The JIT calculator challenge
Advent of code has come and passed, what should I do now with so much free time? Fear not! The JIT calculator challenge is here.
1. The challenge
Back when Rust was in its infancy, the official website featured an example program to showcase the language’s syntax. It was a toy calculator, implemented as an interpreter in 20 lines of code.
Why talk about website archaeology, though? We are not here for nostalgia’s sake, are we? True, but the above introduction is a necessary step to present the JIT calculator challenge: can you modify the toy calculator so it generates machine code and runs that code directly on the CPU? All you need is determination, no magic involved.
In case some of the terms above (e.g. JIT) are obscure to you, I have included a bunch of background knowledge later in this blog post to help you get started.
But before that…
Show me the code!
Here’s the calculator’s source code, taken from the amazing internet archive:
fn main() {
// A simple integer calculator:
// `+` or `-` means add or subtract by 1
// `*` or `/` means multiply or divide by 2
let program = "+ + * - /";
let mut accumulator = 0;
for token in program.chars() {
match token {
'+' => accumulator += 1,
'-' => accumulator -= 1,
'*' => accumulator *= 2,
'/' => accumulator /= 2,
_ => { /* ignore everything else */ }
}
}
println!("The program \"{}\" calculates the value {}",
program, accumulator);
}
For those who, like me, understand things best when looking at code, below is a high-level outline of what a JIT-based implementation could look like.
fn main() {
let program = "+ + * - /";
let machine_code = jit(program);
let result = run(&machine_code);
println!("The program \"{}\" calculates the value {}",
program, result);
}
// Parses a calculator "program" and returns a sequence of bytes
// corresponding to the equivalent machine code
fn jit(program: &str) -> Vec<u8> { ... }
// Runs the machine code (provided as a byte slice) and returns the resulting value
fn run(machine_code: &[u8]) -> i64 { ... }
Do you dare go down the rabbit hole and write the missing implementation for the jit
and run
functions?
2. Background knowledge
If you are feeling adventurous you may stop reading now, roll up your sleeves and start coding. Once you are done, please let me know how it went! I’d love to write a follow-up article about the different approaches people came up with.
…
Still here? Good! Let’s go through a bunch of concepts we’ll need.
What is a JIT anyway?
You have probably come across compiled languages such as Rust, C or C++. Before running a program written in such a language, you need to transform the code you wrote (the source code) into instructions your CPU can understand (the machine code). This is the job of the compiler. Since this process happens before you actually run your program, it is called ahead-of-time (or AOT) compilation. The result is usually a file that your operating system knows how to launch.

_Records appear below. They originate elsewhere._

-- ==== Sys2Proof/Machine/Requests.lean ====
section
/-! DEFINITION. Requests: token records, their journal records, and how a request ends (R202, R203, R210 to R212, R231 to R234, R334,
R336). -/
namespace Sys2Proof.Machine

/-! ### Fields of a request (R264) -/

/-- MODEL_ID. -/
def Req.model (r : Req) : Nat := fld r.params 4 4
/-- AFLAGS.GRAMMAR_EN. -/
def Req.grammarEn (r : Req) : Bool := (fld r.params 43 1).testBit 1
/-- TTFT_TARGET in µs. -/
def Req.ttftTarget (r : Req) : Nat := fld r.params 24 4
/-- TBT_TARGET in µs. -/
def Req.tbtTarget (r : Req) : Nat := fld r.params 28 4
/-- Committed tokens. -/
def Req.committed (r : Req) : Nat := r.tokens.length - r.prompt
/-- MAX_TOKENS, with all-ones read as the limit (R196). -/
def Req.maxTokens (r : Req) : Nat := if fld r.params 20 4 = 0xFFFFFFFF then 131072 - r.prompt else fld r.params 20 4
/-- MAX_TOKENS less the committed tokens (R227). -/
def Req.remaining (r : Req) : Nat := r.maxTokens - r.committed
/-- The stop tokens. -/
def Req.stops (r : Req) : List Nat := (List.range (fld r.params 48 1)).map fun i => fld r.params (64 + 4 * i) 4

/-- Committed tokens of a request that are not delivered (R212): in records held back, and in TOKEN replies that wait. -/
def Part.undelivered (p : Part) (r : Req) : Nat :=
  sumNat (r.recs.map fun t => t.count) +
  sumNat (((p.ses r.sess).waiting.filter fun w => w.kind == 1 && fld w.body 0 4 == r.id).map fun w => fld w.body 8 1)

/-! ### Journal records of a request (R334) -/

/-- Token entries of four bytes, padded with zeros to a multiple of 16 bytes (R211). -/
def tokenBytes (ts : List Nat) : Bytes := pad16 (ts.flatMap fun t => leBytes 4 t)

/-- µs, saturating at 32 bits. -/
def us32 (x : Nat) : Nat := min x 0xFFFFFFFF

/-- The body of a COMMIT record. -/
def Part.commitBody (p : Part) (r : Req) (first : Nat) (ts : List Nat) (end_ : Nat) : Bytes :=
  leBytes 4 first ++ leBytes 1 ts.length ++ leBytes 1 end_ ++ leBytes 1 r.draftLen ++ leBytes 1 r.noAccept ++ leBytes 2 r.gramState ++
  [0, 0] ++ leBytes 4 (us32 ((p.now - r.admitAt) / 1000 + r.before)) ++ tokenBytes ts

/-- A grammar slot. -/
def Part.gram (p : Part) (g : Nat) : Grammar := mget Grammar.reset p.models.grammars g

/-- Replace a grammar slot. -/
def Part.setGram (p : Part) (g : Nat) (v : Grammar) : Part :=
  { p with models := { p.models with grammars := mset Grammar.reset p.models.grammars g v } }

/-- The ADMIT parameters as bound: SEED_SET 1, PREFIX 0, both addresses 0, PROMPT_LEN the whole prompt. -/
def Part.boundParams (p : Part) (r : Req) : Bytes :=
  let ver (e : Nat) : Nat := ((p.ver e).map fun v => v.version).getD 0
  r.params.take 8 ++ leBytes 2 (ver r.ver) ++ leBytes 2 ((r.draft.map ver).getD 0) ++ bytesAt r.params 12 4 ++ leBytes 4 r.prompt ++
  bytesAt r.params 20 23 ++ leBytes 1 ((fld r.params 43 1 ||| 1) &&& 0xFB) ++ bytesAt r.params 44 12 ++ leBytes 8 r.seed.toNat ++
  bytesAt r.params 64 32 ++ zpad 16 ++ bytesAt r.params 112 16

/-- The body of an ADMIT record. -/
def Part.admitRecord (p : Part) (r : Req) : Bytes :=
  p.boundParams r ++ (match r.gram with
    | none => zpad 64
    | some g => padTo 64 (bytesAt (p.gram g).image 64 64)) ++
  tokenBytes r.allowed ++ tokenBytes (r.tokens.take r.prompt)

/-- The partner that a request's records go to. -/
def Part.partnerOf (p : Part) (r : Req) : Option Nat := if r.isProtected && !p.jrn.lost then p.jrn.partner else none

/-! ### Token records (R210 to R212, R336) -/

/-- A TOKEN reply (R249). The owner of a final record is its request. -/
def tokenReply (r : Req) (t : TokRec) : Reply :=
  { op := 0x40, kind := 1, tag := r.tag, seq := r.seq, status := stOk, body := t.body, owner := if t.end_ = 0 then 0 else r.id + 1, id := 0 }

/-- The cancels of a request that wait are answered after its final record (R232): OK when it ended by the cancel, else
ALREADY_DONE. -/
def Part.answerCancels (p : Part) (r : Req) : Part :=
  r.cancels.foldl (fun q c =>
    if r.end_ = 5 then q.finish c.1 stOk [] else (q.bump aSrvCnt 48 16 1).finish c.1 stAlreadyDone []) p

/-- Token records at the head of a request's order whose acknowledgements have come are produced (R336); none in part fault
(R331). -/
def Part.flushRecs (p : Part) (s : Nat) : Part :=
  match p.req s with
  | none => p
  | some r =>
    if p.faulted then p
    else
      let ready := r.recs.takeWhile fun t => t.acked
      let last := ready.any fun t => t.end_ != 0
      let p := p.setReq s { r with recs := r.recs.drop ready.length, finalSent := r.finalSent || last, cancels := if last then [] else r.cancels }
      let p := ready.foldl (fun q t => q.produce r.sess (tokenReply r t)) p
      if last then p.answerCancels r else p

/-- What a token record says besides its tokens. -/
structure RecInfo where
  end_ : Nat
  flags : Nat
  accepted : Nat
  interval : Nat
  commit : Nat
deriving DecidableEq, Repr

/-- A commit's token record (R211): `ts` are its tokens, the last of the request's token record. HOST_HELD and REPREFILL go out with
the first record after their cause. A protected request journals it first (R334). The record is traced (R476). -/
def Part.pushRec (p : Part) (s : Nat) (ts : List Nat) (i : RecInfo) : Part :=
  match p.req s with
  | none => p
  | some r =>
    let first := r.committed - ts.length
    let flags := i.flags + 4 * bit r.heldFlag + 8 * bit r.refillFlag
    let body := leBytes 4 r.id ++ leBytes 4 first ++ leBytes 1 ts.length ++ leBytes 1 i.end_ ++ leBytes 1 flags ++ leBytes 1 i.accepted ++
      leBytes 4 (us32 i.interval) ++ leBytes 8 i.commit ++ leBytes 4 r.tbtMisses ++ zpad 4 ++ tokenBytes ts
    let q := p.partnerOf r
    let t : TokRec := { body := body, count := ts.length, end_ := i.end_, acked := q.isNone }
    let p := (p.setReq s { r with recs := r.recs ++ [t], heldFlag := false, refillFlag := false }).traceAdd 2 0 s (body.take 12 ++ zpad 4)
    let p := match q with
      | none => p
      | some d => p.journalSend d 2 r.id (p.commitBody r first ts i.end_)
    p.flushRecs s

/-! ### The end of a request (R203, R234) -/

/-- Remove a request's pins from the version, the draft version and the grammar (R203). -/
def Part.dropPins (p : Part) (r : Req) : Part :=
  let p := p.unpin r.ver
  let p := match r.draft with
    | none => p
    | some d => p.unpin d
  match r.gram with
  | none => p
  | some g => p.setGram g { p.gram g with pins := (p.gram g).pins - 1 }

/-- RELEASE of a request's slots, each at its next step boundary (R183, R203). -/
def Part.dropSlots (p : Part) (s : Nat) (r : Req) : Part :=
  let p := p.pageOp s (ownOp .release)
  match r.companion with
  | none => p
  | some c => p.pageOp c (ownOp .release)

/-- A request enters ENDING with its terminal status (R203): pins and slots go, the counters and the notice ring take it. -/
def Part.toEnding (p : Part) (s end_ : Nat) : Part :=
  match p.req s with
  | none => p
  | some r =>
    let p := p.setReq s { r with st := .ending, end_ := end_ }
    let p := if end_ ≤ 4 then p.bump aSrvCnt2 0 32 1 else if end_ ≤ 6 then p.bump aSrvCnt2 32 16 1 else p
    ((p.ringAdd 3 s r.id end_).dropPins r).dropSlots s r

/-- A request ends without a commit (R172, R218, R220, R231, R233): its final record carries no token. -/
def Part.endRequest (p : Part) (s end_ : Nat) : Part :=
  match p.req s with
  | none => p
  | some r =>
    if r.st = .ending ∨ r.st = .admitting then p
    else (p.toEnding s end_).pushRec s [] { end_ := end_, flags := 0, accepted := 0, interval := (p.now - r.lastCommit) / 1000, commit := p.now }

/-- Every request that a test picks ends. -/
def Part.endAll (p : Part) (end_ : Nat) (q : Nat → Req → Bool) : Part :=
  (p.serv.reqs.filter fun x => q x.1 x.2).foldl (fun a x => a.endRequest x.1 end_) p

/-- A request is forgotten without a terminal status (R199, R344). -/
def Part.forgetRequest (p : Part) (s : Nat) (r : Req) : Part :=
  ({ p with serv := { p.serv with reqs := merase p.serv.reqs s, order := p.serv.order.filter (· != s) } }.dropPins r).dropSlots s r

end Sys2Proof.Machine
end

But not all languages work like that! Consider, for instance, Javascript. When you visit a website, its linked Javascript source code gets downloaded, compiled and executed on the spot by your browser1. This technique is known as just-in-time (or JIT) compilation. You can find lots of detail about it on Wikipedia, but this article summarizes it nicely:
Whenever a program, while running, creates and runs some new executable code which was not part of the program when it was stored on disk, it’s a JIT.
Interpreters
The calculator from the Rust website does not rely on compilation at all, either in its AOT or JIT form. Instead of generating machine code, it directly executes each operation from the input “program”. This strategy to code execution is called interpretation, so the calculator is an interpreter.
To see how an interpreter works in practice, consider the execution steps of input + *
on the calculator:
- Advance to the next character:
+
. - Execute the Rust code corresponding to the character:
accumulator += 1
. - Advance to the next character:
- Execute the Rust code corresponding to the character:
{ }
(empty block). - Advance to the next character:
*
. - Execute the Rust code corresponding to the character:
accumulator *= 2
. - No characters left. Done.
Note how, before executing each instruction in the program (e.g. +
), the calculator needs to “figure out” or interpret which code corresponds to the instruction (e.g. accumulator += 1
). Hence the name interpreter.
From interpreter to JIT
Compared to an interpreter, which does the “figuring out” as the program is being executed, our calculator JIT should do all “figuring out” before program execution starts. On a high level, there are two steps:
- JIT compilation (corresponds to the
jit
function mentioned in the challenge): parse all operators and generate machine code that runs them one after another. - Running the resulting machine code on the CPU (corresponds to the
run
function mentioned in the challenge).
Compilation 101
Assume for a moment that our JIT generates Rust code instead of machine code. Below I have manually “compiled” the program + + * - /
into the equivalent Rust function:
// Rust version of `+ + * - /`
fn best_program_of_the_world() -> i64 {
let mut accumulator = 0;
accumulator += 1; // compiled from `+`
accumulator += 1; // compiled from `+`
accumulator *= 2; // compiled from `*`
accumulator -= 1; // compiled from `-`
accumulator /= 2; // compiled from `/`
accumulator
}
The compilation process is straightforward. Regardless of the calculator “program”, you always start the function body with let mut accumulator = 0
and end it with accumulator
2. In between those two statements go the program’s instructions (+
maps to accumulator += 1
, *
to accumulator *= 2
, etc).
You can test the code in the Rust playground using this link and compare it against the original calculator to confirm that the results are similar.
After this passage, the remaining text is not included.